Here's our Objective-C code which presents the picker:
NSArray* contentTypeArray = @[UTTypeAppleArchive];
UIDocumentPickerViewController* docPickerVC = [[UIDocumentPickerViewController alloc] initForOpeningContentTypes:contentTypeArray asCopy:YES];
docPickerVC.delegate = self;
docPickerVC.allowsMultipleSelection = NO;
docPickerVC.shouldShowFileExtensions = YES;
docPickerVC.modalPresentationStyle = UIModalPresentationPopover;
docPickerVC.popoverPresentationController.sourceView = self.view;
[self presentViewController:docPickerVC animated:YES completion:nil];
The UIDocumentPickerViewController remains visible until the selected external archive file has been copied from the USB drive to the app's local tmp sandbox. This may take several seconds due to the slow access speed of the USB drive. During this time the UIDocumentPickerViewController does NOT disable its tableview rows displaying files found on the USB drive. Even the most patient user will tap the desired filename a second (or third or fourth) time since the user's initial tap appears to have been ignored by UIDocumentPickerViewController, which lacks sufficient UI feedback showing it's busy copying the selected file.
When the user taps the file a second time, UIDocumentPickerViewController apparently begins to copy the archive file once again. The end result is a truncated copy of the selected file based on the time between taps. For instance, a 788 MB source archive may be copied as a 56 MB file. Here, the UIDocumentPickerDelegate receives a 56 MB file instead of the original 788 MB of data.
Not surprisingly, AppleArchive fails to decrypt the local copy of the archive because it's missing data. Instead of failing gracefully, AppleArchive crashes in AAArchiveStreamClose() (see forums post 765102 for details).
Does anyone know if there's a workaround for this strange behavior of UIDocumentPickerViewController?
Should we file a separate bug report, or extend FB16131472 with iPadOS 18.6 info?
Sorry, I missed that in the previous posts. Please update the existing bug.
Our app utilizes AppleArchive to back up and restore data via UIDocumentPickerViewController. We implemented the variant of UIDocumentPickerViewController that copies the archive file because we had the impression Apple recommended (or required) this variant when reading archives from an external drive.
To be honest, I can't think of any reason it would really be THAT different. Practically speaking, the ability to read a file is the same as being able to copy it (since a copy is just reading from a source and writing to a destination). Similarly, while it's possible for two different engines to produce different results*, we've been consolidating our copy engines such that using "asCopy" SHOULD give you the same result as copyItems. Finally, the kinds of edge cases that "copying” is so messy are exactly why formats like AppleArchive or zip exist. That is, the point of an archive format is to move all meaningful metadata into the file’s contents, which means these are the files that are least likely to be disrupted by the nuances of a copy engine.
*There's a whole separate rant about how "file copying" is a poorly defined mirage we all pretend is meaningful
Using "asCopy:YES" saves the work of dealing with things file coordination and security-scoped access, but those aren't a huge deal.
We requested Developer Technical Support in February 2025. At that time, we were told there was no workaround.
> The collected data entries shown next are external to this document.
-- ==== Sys2Proof/Machine/Access.lean ====
section
/-!
DEFINITION. Access to the register window (chapter 02): reads with their shadows, writes with ownership and lock, the page header, configuration commits, the PCIe link, SMP transactions and the override registers.
-/
namespace Sys2Proof.Machine

/-! ## Reads (R38, R41 to R43) -/

/-- How many words after a register its read latches into the reading master's shadow: the upper word of a pair (R43), or the words of a record that a read of its first word latches whole. DESIGN CHOICE, unsafe: log entry 9. -/
def latchedAfter (p off : Nat) : Nat :=
  if p = Pg.TIME then
    (if off = 0x40 || off = 0x58 || off = 0x60 || off = 0x70 || off = 0x80 || off = 0xC0 then 1
     else if 0x100 ≤ off && off < 0x130 && off % 0x10 == 0 then 1
     else if 0x200 ≤ off && off < 0x400 && (off % 0x20 == 0 || off % 0x20 == 8 || off % 0x20 == 0x18) then 1 else 0)
  else if p = Pg.GPIO then (if off = 0x314 || off = 0x334 || off = 0x354 || (0x400 ≤ off && off < 0x700 && off % 0x10 == 0) then 1 else 0)
  else if p = Pg.MODE then (if off = 0x4C then 1 else 0)
  else if p = Pg.RST then (if off = 0x44 then 1 else 0)
  else if p = Pg.PLN then (if 0x300 ≤ off && off < 0x400 && (off % 0x20 == 0 || off % 0x20 == 8) then 1 else 0)
  else if p = Pg.ASY then (if off = 0x54 || off = 0x5C || off = 0x64 then 1 else 0)
  else if p = Pg.PRF then (if off = 0x8C || off = 0xD0 then 1 else if off = 0xB0 then 7 else 0)
  else if p = Pg.OBJ then (if off = 0x80 then 15 else 0)
  else if p = Pg.HLM then (if off = 0x54 || off = 0x5C then 1 else if off = 0x70 then 11 else 0)
  else if p = Pg.TCH then (if off = 0xBC then 2 else 0)
  else if p = Pg.ETH then (if off % 0x100 == 4 || off % 0x100 == 0x10 then (if 0x100 ≤ off && off < 0x300 then 1 else 0) else 0)
  else if p = Pg.MIR then (if off = 0x60 then 3 else if off = 0x68 then 1 else if off = 0x80 then 7 else 0)
  else if p = Pg.SEC then (if off = 0x50 then 11 else 0)
  else if p = Pg.LDG then (if 0x200 ≤ off && off < 0x600 && off % 8 == 0 then 1 else 0)
  else if p = Pg.DSP then (if off = 0x70 then 1 else 0)
  else if 0x140 ≤ p && p < 0x180 then (if off = 0x264 then 1 else if off = 0x274 then 4 else 0)
  else 0

/-- Latches the words after a register into a master's shadow (R43). DESIGN CHOICE, unsafe: log entry 9. -/
def State.latchNext (s : State) (m : Master) (p off : Nat) : State :=
  (List.range (latchedAfter p off)).foldl (fun (t : State) w => t.setShadow m p (off + 4 * (w + 1)) (s.word m p (off + 4 * (w + 1)))) s

/-- What an RC field holds once it is read: 0 (R13), and for an extreme since the last read the value it starts from again. DEDUCED, unsafe: log entry 10. -/
def State.restartRc (s : State) (f : Fld) : Nat :=
  if f.key = F.CRU_FREE_MIN.key then s.cruFree
  else if f.key = F.PLN_DFREE_MIN.key then signed16 s.dfree
  else if f.key = F.ARB_TX_PEAK.key then s.rd F.ARB_TX_USED
  else 0

/-- A read of a word without an effect of its own: the shadow where one stands, which it uses up, else the word, with its pair latched and its RC fields cleared (R13, R43). DEDUCED, unsafe: log entry 10. -/
def State.plainRead (s : State) (m : Master) (p off : Nat) : State :=
  match SMap.find? s.bus.shadow (shadowKey m p off) with
  | some w => ({ s with bus := { s.bus with shadow := SMap.erase s.bus.shadow (shadowKey m p off) } }).answer w
  | none =>
    let w := s.word m p off
    let s1 := ((s.fieldsAt m p off).filter (fun f => f.acc == .RC)).foldl (fun (t : State) f => t.wr f (s.restartRc f)) s
    ((s1.latchNext m p off).tookFree).answer w

/-- A read of SMP.OVR_LDG_DATA (R75, R539): the ledger word that OVR_LDG_SEL names; an even word latches the odd one for the master; the selection advances. -/
def State.ldgDataRead (s : State) (m : Master) : State :=
  let k := s.rd F.SMP_OVR_LDG_SEL
  let off := 0x200 + 4 * k
  let s1 := if k < 116 then s.plainRead m Pg.LDG off else s.answer 0
  s1.wr F.SMP_OVR_LDG_SEL ((k + 1) % 65536)

/-- A read of one word of a page that answers. -/
def State.readWord (s : State) (m : Master) (p off : Nat) : State :=
  if p = Pg.TIME && off = 0x48 then s.nowRead m
  else if p = Pg.TIME && (off = 0x108 || off = 0x118 || off = 0x128) then s.capFlagsRead ((off - 0x108) / 0x10)
  else if p = Pg.GTE && off = 0x80 then s.nbrRead m
  else if p = Pg.PLN && off = 0x1C4 then s.descRead m
  else if p = Pg.PLN && off = 0x208 then s.obsRead m
  else if p = Pg.CRU && (off = 0x234 || off = 0x274 || off = 0x2B4 || off = 0x2F4) then s.hctxPop ((off - 0x234) / 0x40)
  else if p = Pg.LIFE && off = 0x4C then s.lifeChalRead m
  else if p = Pg.DBG && off = 0x44 then s.dbgChalRead m
  else if p = Pg.OBJ && off = 0x40 then s.sessChalRead m
  else if 0x140 ≤ p && p < 0x180 && off = 0x74 then s.pibRead (pageInst p)
  else if p = Pg.CHN && (off = 0x140 || off = 0x150 || off = 0x160 || off = 0x170) then s.stampRead m ((off - 0x140) / 0x10)
  else if p = Pg.ETH && (off = 0x160 || off = 0x170 || off = 0x260 || off = 0x270) then s.stampRead m (4 + (off - 0x160) / 0x100 * 2 + (off - 0x160) % 0x100 / 0x10)
  else if p = Pg.SMP && off = 0x110 then s.ldgDataRead m
  else s.plainRead m p off

/-- Is an offset of a page one of the override registers (R75)? -/
def isOverride (p off : Nat) : Bool := p == Pg.SMP && decide (0x100 ≤ off) && decide (off ≤ 0x118)

/-- Does a read or write get no answer because of the reserved strap value (R2)? The override registers answer the SMP. DEDUCED, unsafe: log entry 11. -/
def State.deaf (s : State) (m : Master) (p off : Nat) : Bool := s.dead && !(m == .smp && isOverride p off)
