/-- On a PLC port that is up and not under test: a preamble stamps the raw count of its start, less the latency in effect, forgets any header and counts. A header after a preamble that is not good counts in RX_HDR_ERR, sets FYn bit 2 and ends the reception; with a good check sequence it reserves the medium for what it announces, else the reservation begins when the energy falls. A good one of an acknowledgement (FT 1) ends the reception; a good one of any other frame is kept with its stamp, and a data frame with no frame held and room in the queue begins a packet; each good one stores LAST_MODE and reserves the medium. NPL_FRAME_END of a kept header: a frame with a wrong code or FCS is aborted, counted, with FYn bit 0; a good one stores LAST_SNR, blanked symbols noted, and a beacon (FT 2) ends there while any other frame is taken with its stamp. TONE_MAP_RX keeps the map for its sender and lifts a link whose receiver asked for NA to NA mode where the map loads a group. HELD_FRAME_COMMIT with nothing held changes nothing but the readiness to send BUSY again; without room for a held frame nothing; with room it commits the oldest first. Model's choices: log entries 13, 42, 43, 44. -/
def Obligations.PlcReception : Prop :=
  (∀ (n : Port) (s : State), s.plcUp n.val = true → s.modemTested n.val = false →
    After (.nplPreambleDetect n) s (fun t => t.port n.val = { s.port n.val with rxStamp := some (s.raw - preambleTicks (s.fcc n.val) - s.latEff n.val / 4), hdr := none, ovrSeen := false } ∧
      t.rd (F.FY_RX_PREAMBLE n.val) = (s.rd (F.FY_RX_PREAMBLE n.val) + 1) % (F.FY_RX_PREAMBLE n.val).bound ∧ Frame s { t with ports := s.ports } [F.FY_RX_PREAMBLE n.val])) ∧
  (∀ (n : Port) (h : BitVec 48) (s : State), s.plcUp n.val = true → (s.port n.val).rxStamp.isSome = true →
    let x := nplHdrOf h
    (s.hdrGood n.val h = false → After (.nplHeaderDecode n h) s (fun t => Counted s t (F.FY_RX_HDR_ERR n.val) ∧ Interrupt t (Pg.FY n.val) 2 ∧
      t.port n.val = (if hcsOk h then { s.port n.val with rxStamp := none, hdr := none, reservedTo := s.raw + s.hdrResv n.val x }
        else { s.port n.val with rxStamp := none, hdr := none, hcsBad := true }) ∧ Frame s { t with ports := s.ports } (F.FY_RX_HDR_ERR n.val :: raised (Pg.FY n.val)))) ∧
    (s.hdrGood n.val h = true → x.ft = 1 → After (.nplHeaderDecode n h) s (fun t => t.rd (F.FY_LAST_MODE n.val) = x.mode ∧
      t.port n.val = { s.port n.val with rxStamp := none, hdr := none, reservedTo := s.raw + s.hdrResv n.val x } ∧ Frame s { t with ports := s.ports } [F.FY_LAST_MODE n.val])) ∧
    (s.hdrGood n.val h = true → x.ft ≠ 1 →
      let u := (s.setPort n.val { s.port n.val with hdr := some x, reservedTo := s.raw + s.hdrResv n.val x }).wr (F.FY_LAST_MODE n.val) x.mode
      (x.ft ≠ 0 ∨ (s.port n.val).held ≠ [] ∨ u.portRoom n.val = false → After (.nplHeaderDecode n h) s (fun t => t.rd (F.FY_LAST_MODE n.val) = x.mode ∧
        t.port n.val = { s.port n.val with hdr := some x, reservedTo := s.raw + s.hdrResv n.val x } ∧ Frame s { t with ports := s.ports } [F.FY_LAST_MODE n.val])) ∧
      (x.ft = 0 → (s.port n.val).held = [] → u.portRoom n.val = true → exec (.nplHeaderDecode n h) s = s.done (u.packetStart n.val n.val)))) ∧
  (∀ (n : Port) (ok : Bool) (frame : List Byte) (snr : Byte) (groups : List Byte) (blanked : Nat) (s : State) (x : NplHdr), (s.port n.val).hdr = some x →
    ∀ stamp, (s.port n.val).rxStamp = some stamp →
    let k := s.blankedNow n.val blanked
    let u := (s.setPort n.val { s.port n.val with hdr := none, rxStamp := none, rxEnd := (stamp, s.raw), ovrSeen := false }).noteBlanked n.val k
    (x.ft = 2 → (ok && s.plcFrameOk n.val frame) = true → After (.nplFrameEnd n ok frame snr groups blanked) s (fun t => (t.port n.val).hdr = none ∧ (t.port n.val).rxStamp = none ∧
      (t.port n.val).rxEnd = (stamp, s.raw) ∧ t.rd (F.FY_LAST_SNR n.val) = snr.toNat ∧ t.rd (F.FY_LAST_BLANKED n.val) = min 255 k ∧
      t.rd (F.FY_IMP_BLANK n.val) = min (s.rd (F.FY_IMP_BLANK n.val) + k) ((F.FY_IMP_BLANK n.val).bound - 1) ∧
      Frame s { t with ports := s.ports } ([F.FY_IMP_BLANK n.val, F.FY_LAST_BLANKED n.val, F.FY_LAST_SNR n.val] ++ raised (Pg.FY n.val)))) ∧
    ((ok && s.plcFrameOk n.val frame) = false → exec (.nplFrameEnd n ok frame snr groups blanked) s = s.done (((u.rewind n.val).sat (F.FY_RX_ABORT n.val)).raise (Pg.FY n.val) 0) ∧
      After (.nplFrameEnd n ok frame snr groups blanked) s (fun t => Counted s t (F.FY_RX_ABORT n.val) ∧ Interrupt t (Pg.FY n.val) 0 ∧ (t.port n.val).hdr = none ∧ (t.port n.val).rxStamp = none)) ∧
    (x.ft ≠ 2 → (ok && s.plcFrameOk n.val frame) = true →
      exec (.nplFrameEnd n ok frame snr groups blanked) s = s.done ((u.wr (F.FY_LAST_SNR n.val) snr.toNat).plcFrame n.val stamp x frame groups k))) ∧
  (∀ (n : Port) (src : BitVec 16) (i : BitVec 4) (map : List Nat) (s : State), s.plcUp n.val = true →
    After (.toneMapRx n src i map) s (fun t => (t.linkMode n.val src.toNat).map = map ∧ (t.linkMode n.val src.toNat).mapIdx = i.toNat ∧
      (t.linkMode n.val src.toNat).mode = (if (s.linkMode n.val src.toNat).ceiling = 5 ∧ map.any (fun b => b != 0) then 5 else (s.linkMode n.val src.toNat).mode) ∧
      (t.linkMode n.val src.toNat).ceiling = (s.linkMode n.val src.toNat).ceiling ∧ Frame s { t with ports := s.ports } [])) ∧
  (∀ (n : Port) (s : State),
    ((s.port n.val).held = [] → After (.heldFrameCommit n) s (fun t =>
      t.port n.val = { s.port n.val with sun := { (s.port n.val).sun with busySent := false } } ∧ Frame s { t with ports := s.ports } [])) ∧
    (∀ r, (s.port n.val).held.head? = some r →
      (s.portRoom n.val = false → After (.heldFrameCommit n) s (fun t => Frame s t [])) ∧
      (s.portRoom n.val = true →
        exec (.heldFrameCommit n) s = s.done ((((s.setPort n.val { s.port n.val with held := (s.port n.val).held.tail }).takeFrame n.val r).commitHeld n.val 3).busyRearm n.val))))

/-- An acknowledgement of the frame awaiting one adapts the link's mode: the receiver's MODE becomes the ceiling, the mode rises one level after RECOVER_N first-attempt successes and never above what the ceiling allows, and the transmission ends. ACK_TIMEOUT with retries left keeps the frame with one retry more and the fallen-back mode, counted in TX_RETRY (and FALLBACK where the mode was above ROBO); with none left the transmission fails, counted, with FMn bit 0. CONTENTION_SLOT on a port that is up notes the energy: before the frame's slot on an idle medium nothing else changes; in it, with credit held, the frame is sent, else it is deferred, as it is on a busy medium; slot 0 takes the next frame and sends a beacon that is due and holds its credit. NPL_BEACON makes the beacon due and asks for its credit; G3_BEACON_REQUEST queues the answer. ROUTE_WAIT_EXPIRE fails the oldest frame that waits for a route, with FMn bit 0. Model's choices: log entries 14, 15, 40, 41, 43, 45, 46, 47, 48. -/
def Obligations.PlcTransmission : Prop :=
  (∀ (n : Port) (hdr : BitVec 48) (s : State) (x : NplTx), (s.port n.val).tx = some x → s.plcUp n.val = true → hcsOk hdr = true → (nplHdrOf hdr).ft = 1 → x.waitAck = true →
    (nplHdrOf hdr).mode < 6 → (nplHdrOf hdr).info = field x.bytes (x.bytes.length - 2) 2 →
    let h := nplHdrOf hdr
    let l := s.linkMode n.val x.next
    let run := if x.retries = 0 then l.run + 1 else 0
    let rise := s.rdIn (F.FM_RETRY_RECOVER_N n.val) 1 255 ≤ run
    let m := min (s.modeCap n.val h.mode l) (if rise then s.modeUp n.val l else l.mode)
    let u := s.setLinkMode n.val x.next { l with mode := m, ceiling := h.mode, run := if rise then 0 else run }
    (h.mode < 5 → m ≤ h.mode) ∧ (x.retries ≠ 0 → m ≤ l.mode) ∧ (m ≤ l.mode + 1 ∨ m = 5) ∧
    exec (.nplAckRx n hdr) s = s.done ((u.endTx n.val).restorePhase n.val) ∧
    After (.nplAckRx n hdr) s (fun t => (t.port n.val).tx = none ∧ (t.linkMode n.val x.next).ceiling = h.mode ∧ (t.linkMode n.val x.next).mode = m)) ∧
  (∀ (n : Port) (s : State) (x : NplTx), (s.port n.val).tx = some x →
    (x.waitAck = true → x.retries < min 7 (s.rd (F.FM_RETRY_MAX n.val)) → After (.ackTimeout n) s (fun t =>
      (t.port n.val).tx = some { x with waitAck := false, slot := none, retries := x.retries + 1, mode := fallBack x.mode (s.linkMode n.val x.next).map } ∧
      (t.linkMode n.val x.next).run = 0 ∧ (t.linkMode n.val x.next).mode = fallBack x.mode (s.linkMode n.val x.next).map ∧ Counted s t (F.FM_TX_RETRY n.val) ∧
      (x.mode ≠ 0 → Counted s t (F.FM_FALLBACK n.val)) ∧ Frame s { t with ports := s.ports, fresh := s.fresh } (F.FM_TX_RETRY n.val :: (if x.mode ≠ 0 then [F.FM_FALLBACK n.val] else [])))) ∧
    (x.waitAck = true → min 7 (s.rd (F.FM_RETRY_MAX n.val)) ≤ x.retries →
      exec (.ackTimeout n) s = s.done ((((s.failTx n.val).restorePhase n.val).sat (F.FM_TX_FAIL n.val)).raise (Pg.FM n.val) 0) ∧
      After (.ackTimeout n) s (fun t => (t.port n.val).tx = none ∧ Counted s t (F.FM_TX_FAIL n.val) ∧ Interrupt t (Pg.FM n.val) 0 ∧ (x.cell.isSome = true → Sent t (.txFailed n.val)))) ∧
    (∀ (k slot : Nat) (energy : Bool), x.slot = some k → s.plcUp n.val = true → slot ≠ 0 →
      let u := s.energyNow n.val energy
      ((energy || u.mediumBusy n.val) = false → slot < k → After (.contentionSlot n slot energy) s (fun t => t.port n.val = u.port n.val ∧ Frame s { t with ports := s.ports } [])) ∧
      ((energy || u.mediumBusy n.val) = true → slot ≤ k → exec (.contentionSlot n slot energy) s = s.done (u.deferTx n.val)) ∧
      ((energy || u.mediumBusy n.val) = false → k ≤ slot → (u.heldTag n.val).isSome = true → u.mayTransmit n.val = true →
        exec (.contentionSlot n slot energy) s = s.done (u.transmit n.val x) ∧
        After (.contentionSlot n slot energy) s (fun t => Sent t (.frame n.val x.mode x.bytes))))) ∧
  (∀ (n : Port) (energy : Bool) (s : State), s.plcUp n.val = true →
    let u := ((s.energyNow n.val energy).nextTx n.val).drawSlot n.val
    exec (.contentionSlot n 0 energy) s = s.done ((s.energyNow n.val energy).slotZero n.val energy) ∧
    ((u.port n.val).beaconDue = true → energy = false → u.mediumBusy n.val = false → (u.heldTag n.val).isSome = true → u.mayTransmit n.val = true →
      exec (.contentionSlot n 0 energy) s = s.done ((u.sendBeacon n.val).yieldSlot n.val))) ∧
  (∀ (n : Port) (s : State),
    (∀ x, (s.port n.val).routeHeld.head? = some x → After (.routeWaitExpire n) s (fun t => (t.port n.val).routeHeld = (s.port n.val).routeHeld.tail ∧ Counted s t (F.FM_TX_FAIL n.val) ∧
      Interrupt t (Pg.FM n.val) 0 ∧ (x.cell = none → Frame s { t with ports := s.ports } (F.FM_TX_FAIL n.val :: raised (Pg.FM n.val))))) ∧
    ((s.port n.val).routeHeld = [] → After (.routeWaitExpire n) s (fun t => Frame s t []))) ∧
  (∀ (n : Port) (s : State), s.plcUp n.val = true → s.rd (F.FM_NET_ID n.val) ≠ 0xFFFF →
    ((s.port n.val).pers = 1 → s.mayTransmit n.val = true →
      (s.heldTag n.val = none → s.credits.any (fun r => r.port == n.val) = false → After (.nplBeacon n) s (fun t => t.port n.val = { s.port n.val with beaconDue := true } ∧
        t.credits = s.credits ++ [{ port := n.val, draw := s.draw n.val, len := s.beaconSlots n.val, att := s.txAtt n.val, atOnce := false, starved := false }] ∧
        Frame s { t with ports := s.ports, credits := s.credits } [F.ARB_WAITING])) ∧
      ((s.heldTag n.val).isSome = true → After (.nplBeacon n) s (fun t => t.port n.val = { s.port n.val with beaconDue := true } ∧ Frame s { t with ports := s.ports } []))) ∧
    ((s.port n.val).pers = 0 → After (.g3BeaconRequest n) s (fun t =>
      (t.port n.val).mac = (s.port n.val).mac ++ [{ typ := 5, prio := 3, payload := Config.g3Beacon (s.rd (F.FM_NET_ID n.val)) }] ∧ Frame s { t with ports := s.ports } [])))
In March 2025, we received a follow-up response from DTS, but it didn't point us in a worthwhile direction.
I pulled up your TSI, and I think this was a case where we got a bit too focused on your current solution instead of in terms of getting something to work "today". Pulling a few details from that email exchange to clarify and comment on:
Basically, UIDocumentPickerViewController copies from the external drive to the app's sandbox for improved security and better runtime performance.
No, not really. Copying is fundamentally I/O constrained, and it's very hard to make it a LOT faster without massively complicating the implementation details and risks. More to the point, having done all that work... it often won't make any difference.
Case in point, the biggest single performance gain is to move read and writing to separate threads so you can push I/O to both devices at the same time. Except, in a case like this, something like a spinning USB drive is SO much slower than the destination SSD that you don't actually gain all that much. My guess is that using copyItem to do the copy yourself will basically have identical performance.
We suspect the decryption and processing of archive data would be significantly slower if handled directly on the external drive.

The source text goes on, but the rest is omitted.